(Saved data entries)

-- ==== Sys2Proof/Machine/Table.lean ====
section
/-! DEFINITION. Sparse tables: plain data that hold memory, register files, contexts and buffers. A table lists
(key, value) pairs with keys strictly rising and lists no pair whose value is what an unlisted key reads as. -/

namespace Sys2Proof.Machine

/-- A sparse map from numbers to values, as plain data. -/
abbrev Table (α : Type) := List (Nat × α)

/-- Read key `k`; `d` says what an unlisted key reads as. -/
def Table.get {α : Type} (d : Nat → α) : Table α → Nat → α
  | [], k => d k
  | (j, v) :: t, k => if j = k then v else Table.get d t k

/-- Put `v` at key `k`, keeping keys in rising order. -/
def Table.put {α : Type} : Table α → Nat → α → Table α
  | [], k, v => [(k, v)]
  | (j, w) :: t, k, v =>
    if j = k then (k, v) :: t
    else if k < j then (k, v) :: (j, w) :: t
    else (j, w) :: Table.put t k v

/-- Take key `k` off the list. -/
def Table.drop {α : Type} (t : Table α) (k : Nat) : Table α := t.filter fun kv => kv.1 != k

/-- Write `v` at key `k`; a value that an unlisted key reads as is not listed. -/
def Table.set {α : Type} [DecidableEq α] (d : Nat → α) (t : Table α) (k : Nat) (v : α) : Table α :=
  if v = d k then t.drop k else t.put k v

/-- Change the value at key `k` by `f`. -/
def Table.upd {α : Type} [DecidableEq α] (d : Nat → α) (t : Table α) (k : Nat) (f : α → α) : Table α :=
  Table.set d t k (f (Table.get d t k))

/-- Drop every key for which `p` holds (the reset of a range). -/
def Table.wipe {α : Type} (t : Table α) (p : Nat → Bool) : Table α :=
  t.filter fun kv => !p kv.1

/-- Change every listed value; values equal to `d` leave the list. -/
def Table.mapV {α : Type} [DecidableEq α] (d : α) (f : α → α) (t : Table α) : Table α :=
  (t.map fun kv => (kv.1, f kv.2)).filter fun kv => decide (kv.2 ≠ d)

/-- The keys rise strictly. -/
def Table.rising {α : Type} : Table α → Bool
  | [] => true
  | (j, _) :: t => (t.head?.all fun kv => decide (j < kv.1)) && Table.rising t

/-- The canonical form: keys strictly rising and no listed value equal to the unlisted one. -/
def Table.wf {α : Type} [DecidableEq α] (d : Nat → α) (t : Table α) : Bool :=
  Table.rising t && t.all fun kv => decide (kv.2 ≠ d kv.1)

end Sys2Proof.Machine
end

» **What is needed**: Go to the line with "(k : Nat) (v" in the entries above and repeat every line from there through the line with "a range). -/", exactly and with no other text.

» **Exercise answer**:
def Table.set {α : Type} [DecidableEq α] (d : Nat → α) (t : Table α) (k : Nat) (v : α) : Table α :=
  if v = d k then t.drop k else t.put k v

/-- Change the value at key `k` by `f`. -/
def Table.upd {α : Type} [DecidableEq α] (d : Nat → α) (t : Table α) (k : Nat) (f : α → α) : Table α :=
  Table.set d t k (f (Table.get d t k))

/-- Drop every key for which `p` holds (the reset of a range). -/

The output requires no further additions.